Location
- 1200 W. Rumble Road Modesto, California 95350 United States

Information
- Established: 1961
- School district: Modesto City Schools
- Principal: Michael Shroyer
- Teaching staff: 90.36 (FTE)
- Grades: 9-12
- Enrollment: 2,022 (2023–2024)
- Student to teacher ratio: 22.38
- Colors: Green and Gold
- Athletics: CIF Sac-Joaquin Section
- Athletics conference: Western Athletic Conference
- Mascot: Spartan
- Newspaper: Corinthian
- Yearbook: Olympian
- Website: davis.mcs4kids.com

= Grace M. Davis High School =

Grace M. Davis High School, commonly referred to as Davis High School, is a public high school located in Modesto, California, United States. Established in 1961, the school serves students in grades 9-12. Davis High was recognized as a California Distinguished School in 2005.

==History==

Davis High School was established in what was then a rural setting and was intended to serve approximately 1,800 students from predominantly agricultural-based families in north Modesto and Salida. As Modesto and Salida have grown, so has Davis High School. Davis later served more than 2800 students.

However, after the opening of Joseph Gregori High School in Modesto, CA, Davis High School's student population again dropped below 2000 as a large portion of the student body enrolled at Gregori for the start of the 2010-2011 school year.

==Campus==

The campus consists of three locker rows, an activity court or quad area used mainly for lunch consumption and student body activities, and approximately 100 classrooms. The campus is bordered, on the North Side, by Rumble Road, and on the West side by Tully Road. The South side of the campus is bordered by the Davis football field, tracks, and soccer fields. To the East, adjacent to the campus, is Davis Park, a recreational area. There is also a picnic area that used to have awnings covering the benches. After Davis became a closed campus, students continued to frequent the park during school hours, subjecting them to consequences for being out of bounds per board policy.

==Curriculum==

The school participates in the California Partnership Academies program, which provides school-within-a-school opportunities for students interested in pursuing careers in health sciences and public safety:

The Health Careers Academy, exclusive to the Grace Davis campus, is a four-year "school-within-a-school" program filled with college preparatory classes.

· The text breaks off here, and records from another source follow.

-- ==== Sys2Proof/Laws/State.lean ====
section
/-! SUPPORT. One lemma per state element per update, true by rfl, so that no later proof unfolds a record update. -/

namespace Sys2Proof.Machine

variable (s : State)

@[simp] theorem State.setA_registerA (v : Nibble) : (s.setA v).registerA = v := rfl
@[simp] theorem State.setA_registerB (v : Nibble) : (s.setA v).registerB = s.registerB := rfl
@[simp] theorem State.setA_programCounter (v : Nibble) : (s.setA v).programCounter = s.programCounter := rfl
@[simp] theorem State.setA_output (v : Nibble) : (s.setA v).output = s.output := rfl
@[simp] theorem State.setA_carryFlag (v : Nibble) : (s.setA v).carryFlag = s.carryFlag := rfl
@[simp] theorem State.setA_memory (v : Nibble) : (s.setA v).memory = s.memory := rfl
@[simp] theorem State.setA_running (v : Nibble) : (s.setA v).running = s.running := rfl
@[simp] theorem State.setA_halted (v : Nibble) : (s.setA v).halted = s.halted := rfl

@[simp] theorem State.setB_registerA (v : Nibble) : (s.setB v).registerA = s.registerA := rfl
@[simp] theorem State.setB_registerB (v : Nibble) : (s.setB v).registerB = v := rfl
@[simp] theorem State.setB_programCounter (v : Nibble) : (s.setB v).programCounter = s.programCounter := rfl
@[simp] theorem State.setB_output (v : Nibble) : (s.setB v).output = s.output := rfl
@[simp] theorem State.setB_carryFlag (v : Nibble) : (s.setB v).carryFlag = s.carryFlag := rfl
@[simp] theorem State.setB_memory (v : Nibble) : (s.setB v).memory = s.memory := rfl
@[simp] theorem State.setB_running (v : Nibble) : (s.setB v).running = s.running := rfl
@[simp] theorem State.setB_halted (v : Nibble) : (s.setB v).halted = s.halted := rfl

@[simp] theorem State.setPc_registerA (v : Addr) : (s.setPc v).registerA = s.registerA := rfl
@[simp] theorem State.setPc_registerB (v : Addr) : (s.setPc v).registerB = s.registerB := rfl
@[simp] theorem State.setPc_programCounter (v : Addr) : (s.setPc v).programCounter = v := rfl
@[simp] theorem State.setPc_output (v : Addr) : (s.setPc v).output = s.output := rfl
@[simp] theorem State.setPc_carryFlag (v : Addr) : (s.setPc v).carryFlag = s.carryFlag := rfl
@[simp] theorem State.setPc_memory (v : Addr) : (s.setPc v).memory = s.memory := rfl
@[simp] theorem State.setPc_running (v : Addr) : (s.setPc v).running = s.running := rfl
@[simp] theorem State.setPc_halted (v : Addr) : (s.setPc v).halted = s.halted := rfl

@[simp] theorem State.setOut_registerA (v : Nibble) : (s.setOut v).registerA = s.registerA := rfl
@[simp] theorem State.setOut_registerB (v : Nibble) : (s.setOut v).registerB = s.registerB := rfl
@[simp] theorem State.setOut_programCounter (v : Nibble) : (s.setOut v).programCounter = s.programCounter := rfl
@[simp] theorem State.setOut_output (v : Nibble) : (s.setOut v).output = v := rfl
@[simp] theorem State.setOut_carryFlag (v : Nibble) : (s.setOut v).carryFlag = s.carryFlag := rfl
@[simp] theorem State.setOut_memory (v : Nibble) : (s.setOut v).memory = s.memory := rfl
@[simp] theorem State.setOut_running (v : Nibble) : (s.setOut v).running = s.running := rfl
@[simp] theorem State.setOut_halted (v : Nibble) : (s.setOut v).halted = s.halted := rfl

@[simp] theorem State.setCarry_registerA (v : Bit) : (s.setCarry v).registerA = s.registerA := rfl
@[simp] theorem State.setCarry_registerB (v : Bit) : (s.setCarry v).registerB = s.registerB := rfl
@[simp] theorem State.setCarry_programCounter (v : Bit) : (s.setCarry v).programCounter = s.programCounter := rfl
@[simp] theorem State.setCarry_output (v : Bit) : (s.setCarry v).output = s.output := rfl
@[simp] theorem State.setCarry_carryFlag (v : Bit) : (s.setCarry v).carryFlag = v := rfl
@[simp] theorem State.setCarry_memory (v : Bit) : (s.setCarry v).memory = s.memory := rfl
@[simp] theorem State.setCarry_running (v : Bit) : (s.setCarry v).running = s.running := rfl
@[simp] theorem State.setCarry_halted (v : Bit) : (s.setCarry v).halted = s.halted := rfl

@[simp] theorem State.setMem_registerA (v : Memory) : (s.setMem v).registerA = s.registerA := rfl
@[simp] theorem State.setMem_registerB (v : Memory) : (s.setMem v).registerB = s.registerB := rfl
@[simp] theorem State.setMem_programCounter (v : Memory) : (s.setMem v).programCounter = s.programCounter := rfl
@[simp] theorem State.setMem_output (v : Memory) : (s.setMem v).output = s.output := rfl
@[simp] theorem State.setMem_carryFlag (v : Memory) : (s.setMem v).carryFlag = s.carryFlag := rfl
@[simp] theorem State.setMem_memory (v : Memory) : (s.setMem v).memory = v := rfl
@[simp] theorem State.setMem_running (v : Memory) : (s.setMem v).running = s.running := rfl
@[simp] theorem State.setMem_halted (v : Memory) : (s.setMem v).halted = s.halted := rfl

@[simp] theorem State.setRunning_registerA (v : Bool) : (s.setRunning v).registerA = s.registerA := rfl
@[simp] theorem State.setRunning_registerB (v : Bool) : (s.setRunning v).registerB = s.registerB := rfl
@[simp] theorem State.setRunning_programCounter (v : Bool) : (s.setRunning v).programCounter = s.programCounter := rfl
@[simp] theorem State.setRunning_output (v : Bool) : (s.setRunning v).output = s.output := rfl
@[simp] theorem State.setRunning_carryFlag (v : Bool) : (s.setRunning v).carryFlag = s.carryFlag := rfl
@[simp] theorem State.setRunning_memory (v : Bool) : (s.setRunning v).memory = s.memory := rfl
@[simp] theorem State.setRunning_running (v : Bool) : (s.setRunning v).running = v := rfl
@[simp] theorem State.setRunning_halted (v : Bool) : (s.setRunning v).halted = s.halted := rfl

@[simp] theorem State.setHalted_registerA (v : Bool) : (s.setHalted v).registerA = s.registerA := rfl
@[simp] theorem State.setHalted_registerB (v : Bool) : (s.setHalted v).registerB = s.registerB := rfl
@[simp] theorem State.setHalted_programCounter (v : Bool) : (s.setHalted v).programCounter = s.programCounter := rfl
@[simp] theorem State.setHalted_output (v : Bool) : (s.setHalted v).output = s.output := rfl
@[simp] theorem State.setHalted_carryFlag (v : Bool) : (s.setHalted v).carryFlag = s.carryFlag := rfl
@[simp] theorem State.setHalted_memory (v : Bool) : (s.setHalted v).memory = s.memory := rfl
@[simp] theorem State.setHalted_running (v : Bool) : (s.setHalted v).running = s.running := rfl
@[simp] theorem State.setHalted_halted (v : Bool) : (s.setHalted v).halted = v := rfl

@[simp] theorem State.advancePc_eq : s.advancePc = s.setPc (s.programCounter + 1) := rfl
@[simp] theorem State.halt_eq : s.halt = s.setHalted true := rfl
@[simp] theorem State.resetOp_eq : s.resetOp = State.reset := rfl
@[simp] theorem State.outPort_eq : s.outPort = s.output := rfl
@[simp] theorem State.haltAddress_eq : s.haltAddress = s.programCounter - 1 := rfl

@[simp] theorem State.readSrc_regA : s.readSrc .regA = s.registerA := rfl
@[simp] theorem State.readSrc_regB : s.readSrc .regB = s.registerB := rfl
@[simp] theorem State.readSrc_imm (n : Nibble) : s.readSrc (.imm n) = n := rfl
@[simp] theorem State.writeDst_regA (v : Nibble) : s.writeDst v .regA = s.setA v := rfl
@[simp] theorem State.writeDst_regB (v : Nibble) : s.writeDst v .regB = s.setB v := rfl
@[simp] theorem State.writeDst_out (v : Nibble) : s.writeDst v .out = s.setOut v := rfl
@[simp] theorem State.writeDst_pc (v : Nibble) : s.writeDst v .pc = s.setPc v := rfl

@[simp] theorem State.reset_registerA : State.reset.registerA = 0 := rfl
@[simp] theorem State.reset_registerB : State.reset.registerB = 0 := rfl
@[simp] theorem State.reset_programCounter : State.reset.programCounter = 0 := rfl
@[simp] theorem State.reset_output : State.reset.output = 0 := rfl
@[simp] theorem State.reset_carryFlag : State.reset.carryFlag = 0 := rfl
@[simp] theorem State.reset_memory : State.reset.memory = [] := rfl
@[simp] theorem State.reset_running : State.reset.running = false := rfl
@[simp] theorem State.reset_halted : State.reset.halted = false := rfl

end Sys2Proof.Machine
end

AVID stands for Advancement Via Individual Determination. This program helps students get into a four-year college after they graduate from high school.

The Davis High School Public Safety Academy is a three-year "school within a school" program, with a recommended freshman pre-academy year, which offers a college preparatory academic curriculum as well as vocational experiences for students interested in careers in criminal justice and public safety.

This program provides a thematic approach for core courses in the field of public safety and career exploration. The sophomore year introduces the academy concepts in English, science, world history, and Public Safety Tech I classes. In the junior and senior years, students will continue to explore careers in public safety through their government, English, advanced math, and science classes, in addition to taking a CERT/First Responder course. Upon completion of the CERT/First Responder course, students are eligible to be members of the on-campus emergency preparedness and response team.

Additionally, Davis offers a four-year Middle College program. The program is designed to allow students to take college classes on their regular school day. Students complete online classes during the regular school day and have the opportunity to earn college credits.

== Athletics ==
Grace M. Davis High School belongs to the Western Athletic Conference in the Sac-Joaquin Section of the California Interscholastic Federation. Before the conference's creation in 2004, the school belonged to the Central California Conference. The teams, known as the Spartans, compete in baseball, basketball, cross country, football, golf, soccer, softball, swimming, tennis, track, volleyball, water polo, and wrestling.

==Notable alumni==

- Al Autry - pitched one game for the Atlanta Braves
- Lincoln Brewster (1989) - Christian recording artist
- Meghan Camarena (2005) - YouTube personality, The Amazing Race contestant, and television host
- Lee Herrick - California Poet Laureate
- Ray Lankford - Major League Baseball player, primarily for the St. Louis Cardinals
- Chandra Levy (1995) - an intern in Washington, D.C., who disappeared in the spring of 2001 and is presumed murdered
- James Marsters (1980) - film and television actor
- Michael McDonald (2009) - professional Mixed Martial Artist formerly with the UFC, current Bellator MMA Bantamweight
- Tisha Venturini - soccer player on the US women's team in the 1996 Olympics
- Ashley Walker - was the star player on the UC Berkeley women's basketball team from 2005-2009 and played for WNBA team Seattle Storm.